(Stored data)
* * * * * * *
/-- Every pixel in transition is driven one frame, and every other pixel gets PNL_CTRL.idle_code (R328, R339, R342). -/
def State.driveFrame (s : State) : State :=
  let before := s.pnl.pixels
  let runs := before.map (fun p => (p.1, s.pixelFrame p.1 p.2))
  let unknown := before.any (fun p => !pxUnknown p.2 && pxUnknown (s.pixelFrame p.1 p.2).word)
  let drive : SMap Nat := runs.filterMap (fun r => r.2.code.map (fun c => (r.1, c + 1)))
  let pixels := runs.filterMap (fun r => if r.2.word = pixelReset then none else some (r.1, r.2.word))
  let s := (List.range 16).foldl (fun (s : State) n => s.countFrame before n) s
  let idle := if s.bit R.PNL_CTRL 1 then 3 else 0
  let s := { s with pnl := { s.pnl with pixels := pixels, drive := drive, idle := some idle, frameNo := s.pnl.frameNo + 1 } }
  s.alertIf unknown R.PNL_ALERT 5

/-- The controller stops driving. -/
def State.stopDriving (s : State) : State := { s with pnl := { s.pnl with drive := [], idle := none } }

/-- The measurement scans one of its frames, in which every source drives HOLD (R353). -/
def State.measureFrame (s : State) : State :=
  if s.hv.measured < s.fld R.HV_KICKBACK 3 0 then
    { s with pnl := { s.pnl with drive := [], idle := some 0, frameNo := s.pnl.frameNo + 1 },
             hv := { s.hv with measured := s.hv.measured + 1 } }
  else s.stopDriving

/-! ### Stops (R343, R344) -/

/-- A pixel of a stopped update becomes a Park pixel of the same slot (R343). -/
def State.stopPixel (s : State) (k : Nat) (w : Word) : Word :=
  let _ := k
  let z := s.slotAt (pxSlot w)
  if pxValid w ∧ z.mode ≠ 5 then
    let p := s.wfSum z.mode (entryIdx z.band (pxClass w) (pxCur w) (pxTgt w)) (pxFi w)
    let phase := if pxUnknown w ∨ p = 0 then parkNext w else if 0 < p then 2 else 1
    parkEnter w (pxSlot w) phase (if pxUnknown w then 0 else p.natAbs)
  else if pxPend w then dropPend w else w

/-- Every active update is stopped and Parked at the end of this frame (R343); `reason` 7 or 8. -/
def State.stopUpdates (s : State) (reason : Nat) : State :=
  if (List.range 16).any (fun n => (s.slotAt n).active && decide ((s.slotAt n).mode ≠ 5)) then
    let pixels := s.pnl.pixels.filterMap (fun p =>
      let w := s.stopPixel p.1 p.2
      if w = pixelReset then none else some (p.1, w))
    let s := (List.range 16).foldl (fun (s : State) n =>
      let z := s.slotAt n
      if z.active ∧ z.mode ≠ 5 then
        s.setSlot n { z with mode := 5, stop := reason, left := s.lmax z.mode z.band + 112 + s.lmax 5 z.band }
      else s) s
    let s := { s with pnl := { s.pnl with pixels := pixels } }
    s.alertIf (decide (reason = 7)) R.PNL_ALERT 0
  else s

/-- The running command of a PANEL queue that owns slot n ends (R349). -/
def State.endPanel (s : State) (q : Fin 4) (n st reason result frames band : Nat) : State :=
  let s := s.modQueue .pf (Fin.ofNat 32 q.val) (fun x =>
    { x with live := x.live.map (fun l =>
        if l.phase = .running ∧ l.slotUsed = n then
          { l with phase := .ended, status := st, reason := reason, result := min result 0xFFFFFF, frames := frames,
                   bandUsed := band }
        else l) })
  s.alertIf (decide (st ≠ stOk)) R.PNL_ALERT 9

/-- Slot n has ended: its owner learns, and the slot is free (R340, R343, R344). `fault` is the reason of an HV fault, or 0. -/
def State.endSlot (s : State) (n fault : Nat) : State :=
  let z := s.slotAt n
  let reason := if fault ≠ 0 then fault else z.stop
  let s := { s.setSlot n Slot.free with hv := { s.hv with idleAt := s.now } }
  match z.owner with
  | .none => s
  | .queue q => s.endPanel q n (if reason = 0 then stOk else stNotSupported) reason z.done z.frames z.band
  | .parkAll => s.alertIf (decide (reason = 0)) R.PNL_ALERT 7
  | .tripCard =>
    if reason = 0 then
      { (s.setFld R.HV_TRIPCARD 30 29 2).alert R.HV_ALERT 6 with tm := { s.tm with cardFlag := true } }
    else (s.setFld R.HV_TRIPCARD 30 29 3).alert R.HV_ALERT 7

/-- Slots that no pixel belongs to end (R340). -/
def State.endSlots (s : State) : State :=
  (List.range 16).foldl (fun (s : State) n => if (s.slotAt n).active && s.slotEmpty n then s.endSlot n 0 else s) s

/-- An HV fault during a scanned frame (R344): pixels in flight become balance-unknown and every slot ends. -/
def State.hvAbort (s : State) : State :=
  if (List.range 16).any (fun n => (s.slotAt n).active) then
    let unknown := decide (0 < s.newlyUnknown)
    let s := s.mapPixels (fun _ w => if pxValid w then abandon w else if pxPend w then dropPend w else w)
    let s := (List.range 16).foldl (fun (s : State) n => if (s.slotAt n).active then s.endSlot n 3 else s) s
    (s.alertIf unknown R.PNL_ALERT 5).alert R.PNL_ALERT 1
  else s

/-! ### The energy rule (R363-R367), in pJ -/

/-- E_avail as a fraction (R363): numerator and denominator; (0, 1) when V_eff is below 9.0 V or nothing was sampled. -/
def State.availFrac (s : State) : Nat × Nat :=
  let n := s.sup.vres.length
  let v := 99 * s.sup.vres.sum - 500 * n
  let floor := 90000 * n
  if n = 0 ∨ v < floor then (0, 1) else (s.fld R.HV_RES_CAP 9 0 * (v * v - floor * floor), 20 * n * n)

/-- Energy model entry (mode, band): base in uJ per frame and px in pJ per pixel per frame (R364). -/
def State.emodel (s : State) (m b : Nat) : Nat × Nat :=
  let w := s.hv.emodel[m * 16 + b]?.getD 0
  (field w 15 0, field w 31 16)

/-- Energy of f frames over d pixels, pJ (R364). -/
def State.frameEnergy (s : State) (m b f d : Nat) : Nat :=
  let (base, px) := s.emodel m b
  f * base * 1000000 + d * f * px

/-- PNL_SCAN.rate. -/
def State.scanRate (s : State) : Nat := s.fld R.PNL_SCAN 6 0

/-- The rails are UP. -/
def State.railsUp (s : State) : Bool := decide (s.fld R.HV_STATUS 2 0 = 2)

/-- The Prilliner runs from VRES. -/
def State.onVres (s : State) : Bool := s.bit R.SUP_STATUS 5

/-- The Prilliner term for f frames, in pJ times the scan rate (R365). -/
def State.prilEnergy (s : State) (raising : Bool) (f : Nat) : Nat :=
  if s.onVres then 400000000000 * f + (if raising then 5600000000 * s.scanRate else 0) else 0

/-- The need of an update of mode m over d pixels in band b, in pJ times the scan rate (R365). -/
def State.updateNeed (s : State) (m b d : Nat) : Nat :=
  let drive := s.lmax m b
  let park := drive + 112 + s.lmax 5 b
  let raising := !s.railsUp
  (s.frameEnergy m b drive d + s.frameEnergy 5 b park d + (if raising then 10000000000 else 0)) * s.scanRate
    + s.prilEnergy raising (drive + park)

/-- The need of a Park over d pixels. -/
def State.parkNeed (s : State) (b d : Nat) : Nat :=
  let f := 112 + s.lmax 5 b
  let raising := !s.railsUp
  (s.frameEnergy 5 b f d + (if raising then 10000000000 else 0)) * s.scanRate + s.prilEnergy raising f

/-- The commitment of an active slot, pJ times the scan rate (R365, R367). -/
def State.slotNeed (s : State) (z : Slot) : Nat :=
  if !z.active then
    (if !z.granted then 0
     else if z.mode = 5 then s.parkNeed (s.parkBand.getD 0) z.driven else s.updateNeed z.mode (s.fld R.PNL_TEMP 13 10) z.driven)
  else if z.mode = 5 then s.frameEnergy 5 z.band z.left z.driven * s.scanRate + s.prilEnergy false z.left
  else
    let park := s.lmax z.mode z.band + 112 + s.lmax 5 z.band
    (s.frameEnergy z.mode z.band z.left z.driven + s.frameEnergy 5 z.band park z.driven) * s.scanRate
      + s.prilEnergy false (z.left + park)
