/-- PACED parameters applied at a boundary: rejected outside the limits; in PACED a change cuts the frame (R53). -/
def State.changePace (s : State) (period : Nat) (lines : Nat) : State :=
  if !paceOk period lines then (s.putBit R.RAS_STATUS 7 true).alert R.ALERT_RAS 5
  else
    let same := decide ((s.reg R.RAS_PACE_PERIOD).toNat = period) && decide (s.fld R.RAS_PACE_LINES 11 0 = lines)
    let s := (s.setReg R.RAS_PACE_PERIOD (BitVec.ofNat 32 period)).setFld R.RAS_PACE_LINES 11 0 lines
    if s.rasMode = 1 ∧ !same then
      let (n, per, st) := s.modeRaster 1
      s.cutFrame n per st
    else s

/-- PACE_PARAM_CHANGE (R53). -/
def execPaceParamChange (period : Word) (lines : BitVec 12) (s : State) : Host.Outcome State Fault Refusal :=
  .next (s.changePace period.toNat lines.toNat)

/-- SET_FRAME (R65): the preset must be greater than F + 1. -/
def State.setFrame (s : State) : State :=
  let p := (s.reg R.RAS_FRAME_PRESET_LO).toNat + s.fld R.RAS_FRAME_PRESET_HI 7 0 * 2 ^ 32
  if s.ras.frame + 1 < p then s.modRas (fun r => { r with preset := some p })
  else (s.putBit R.RAS_STATUS 8 true).alert R.ALERT_RAS 6

/-- SET_FRAME (R65). -/
def execSetFrame (s : State) : Host.Outcome State Fault Refusal := .next s.setFrame

/-- ACCEPT_GEOM (R62): ignored while rate_mismatch is clear. -/
def State.acceptGeometry (s : State) : State :=
  if s.bit R.RAS_STATUS 5 then s.modRas (fun r => { r with acceptGeom := true }) else s

/-- ACCEPT_GEOM (R62). -/
def execAcceptGeom (s : State) : Host.Outcome State Fault Refusal := .next s.acceptGeometry

/-- A read of CMD_RASTER_LO captures the die's counter, its validity and its generation (R59). -/
def State.captureRaster (s : State) (d : Die) : State :=
  let t := if s.dies[d].rasValid then s.dieRaster d else 0
  s.modDie d (fun x => { x with rasCap := t, rasCapValid := x.rasValid, rasCapGen := x.rasGen })

/-- CMD_RASTER_CAPTURE: a host read of CMD_RASTER_LO, which returns the low half. -/
def execCmdRasterCapture (d : Die) (s : State) : Host.Outcome State Fault Refusal :=
  .next (if s.reachable (.die d) then
      let s := s.captureRaster d
      { s with out := { s.out with resp := .ok (leBytes 4 s.dies[d].rasCap.toNat) } }
    else { s.portUr (.die d) with out := { s.out with resp := if s.switchOn then .ur else .none } })

end Sys2Proof.Machine
end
* * * * * * *
• What the task requires:
What are the lines above, starting at the one with "bandUsed := band" and ending at the one with "slot ends. -/"? Give them again exactly, and only them.

• Reply to the task:
                   bandUsed := band }
        else l) })
  s.alertIf (decide (st ≠ stOk)) R.PNL_ALERT 9

/-- Slot n has ended: its owner learns, and the slot is free (R340, R343, R344). `fault` is the reason of an HV fault, or 0. -/
def State.endSlot (s : State) (n fault : Nat) : State :=
  let z := s.slotAt n
  let reason := if fault ≠ 0 then fault else z.stop
  let s := { s.setSlot n Slot.free with hv := { s.hv with idleAt := s.now } }
  match z.owner with
  | .none => s
  | .queue q => s.endPanel q n (if reason = 0 then stOk else stNotSupported) reason z.done z.frames z.band
  | .parkAll => s.alertIf (decide (reason = 0)) R.PNL_ALERT 7
  | .tripCard =>
    if reason = 0 then
      { (s.setFld R.HV_TRIPCARD 30 29 2).alert R.HV_ALERT 6 with tm := { s.tm with cardFlag := true } }
    else (s.setFld R.HV_TRIPCARD 30 29 3).alert R.HV_ALERT 7

/-- Slots that no pixel belongs to end (R340). -/
def State.endSlots (s : State) : State :=
  (List.range 16).foldl (fun (s : State) n => if (s.slotAt n).active && s.slotEmpty n then s.endSlot n 0 else s) s

/-- An HV fault during a scanned frame (R344): pixels in flight become balance-unknown and every slot ends. -/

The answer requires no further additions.